-- Your objective --
The entries below are to be written out again without alteration.

::::::::::

-- ==== Sys2Proof/Laws/PerInstr.lean ====
section
/-! SUPPORT. For each instruction: its word decodes to it (01 R23-R50, 11 Table sketch-8, 16 Table circuit-7). -/

open Sys2Proof Sys2Proof.Machine Sys2Proof.Claims

/-- A well-formed instruction that has a word decodes from it. -/
def Sys2Proof.Laws.RoundTrip.Statement (i : Instr) : Prop :=
  i.wf = true →
    (i.isNmu = true → decodeNmu (encodeNmu i) = .ok i) ∧
    (i.isCratch = true → decodeCratch (encodeCratch i) = .ok i) ∧
    (isCore i = true → decodeCore (encodeCore i) = .ok (canonical i))

theorem Sys2Proof.Laws.RoundTrip.ofCore {i : Instr} (h1 : i.isNmu = false) (h2 : i.isCratch = false)
    (h : i.wf = true → decodeCore (encodeCore i) = .ok (canonical i)) : Statement i :=
  fun w => ⟨fun e => absurd (h1.symm.trans e) Bool.false_ne_true, fun e => absurd (h2.symm.trans e) Bool.false_ne_true, fun _ => h w⟩

theorem Sys2Proof.Laws.RoundTrip.ofNmu {i : Instr} (h2 : i.isCratch = false) (h3 : isCore i = false)
    (_h1 : i.isNmu = true) (h : i.wf = true → decodeNmu (encodeNmu i) = .ok i) : Statement i :=
  fun w => ⟨fun _ => h w, fun e => absurd (h2.symm.trans e) Bool.false_ne_true, fun e => absurd (h3.symm.trans e) Bool.false_ne_true⟩

theorem Sys2Proof.Laws.RoundTrip.ofCratch {i : Instr} (h1 : i.isNmu = false) (h3 : isCore i = false)
    (_h2 : i.isCratch = true) (h : i.wf = true → decodeCratch (encodeCratch i) = .ok i) : Statement i :=
  fun w => ⟨fun e => absurd (h1.symm.trans e) Bool.false_ne_true, fun _ => h w, fun e => absurd (h3.symm.trans e) Bool.false_ne_true⟩

theorem Sys2Proof.Laws.RoundTrip.ofEvent {i : Instr} (h1 : i.isNmu = false) (h2 : i.isCratch = false) (h3 : isCore i = false) :
    Statement i :=
  fun _ => ⟨fun e => absurd (h1.symm.trans e) Bool.false_ne_true, fun e => absurd (h2.symm.trans e) Bool.false_ne_true,
    fun e => absurd (h3.symm.trans e) Bool.false_ne_true⟩

theorem and_fst {a b : Bool} (h : (a && b) = true) : a = true := by simp only [Bool.and_eq_true] at h; exact h.1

::::::::::

-- Answer box --
-- ==== Sys2Proof/Laws/PerInstr.lean ====
section
/-! SUPPORT. For each instruction: its word decodes to it (01 R23-R50, 11 Table sketch-8, 16 Table circuit-7). -/

open Sys2Proof Sys2Proof.Machine Sys2Proof.Claims

/-- A well-formed instruction that has a word decodes from it. -/
def Sys2Proof.Laws.RoundTrip.Statement (i : Instr) : Prop :=
  i.wf = true →
    (i.isNmu = true → decodeNmu (encodeNmu i) = .ok i) ∧
    (i.isCratch = true → decodeCratch (encodeCratch i) = .ok i) ∧
    (isCore i = true → decodeCore (encodeCore i) = .ok (canonical i))

theorem Sys2Proof.Laws.RoundTrip.ofCore {i : Instr} (h1 : i.isNmu = false) (h2 : i.isCratch = false)
    (h : i.wf = true → decodeCore (encodeCore i) = .ok (canonical i)) : Statement i :=
  fun w => ⟨fun e => absurd (h1.symm.trans e) Bool.false_ne_true, fun e => absurd (h2.symm.trans e) Bool.false_ne_true, fun _ => h w⟩

theorem Sys2Proof.Laws.RoundTrip.ofNmu {i : Instr} (h2 : i.isCratch = false) (h3 : isCore i = false)
    (_h1 : i.isNmu = true) (h : i.wf = true → decodeNmu (encodeNmu i) = .ok i) : Statement i :=
  fun w => ⟨fun _ => h w, fun e => absurd (h2.symm.trans e) Bool.false_ne_true, fun e => absurd (h3.symm.trans e) Bool.false_ne_true⟩

theorem Sys2Proof.Laws.RoundTrip.ofCratch {i : Instr} (h1 : i.isNmu = false) (h3 : isCore i = false)
    (_h2 : i.isCratch = true) (h : i.wf = true → decodeCratch (encodeCratch i) = .ok i) : Statement i :=
  fun w => ⟨fun e => absurd (h1.symm.trans e) Bool.false_ne_true, fun _ => h w, fun e => absurd (h3.symm.trans e) Bool.false_ne_true⟩

theorem Sys2Proof.Laws.RoundTrip.ofEvent {i : Instr} (h1 : i.isNmu = false) (h2 : i.isCratch = false) (h3 : isCore i = false) :
    Statement i :=
  fun _ => ⟨fun e => absurd (h1.symm.trans e) Bool.false_ne_true, fun e => absurd (h2.symm.trans e) Bool.false_ne_true,
    fun e => absurd (h3.symm.trans e) Bool.false_ne_true⟩

theorem and_fst {a b : Bool} (h : (a && b) = true) : a = true := by simp only [Bool.and_eq_true] at h; exact h.1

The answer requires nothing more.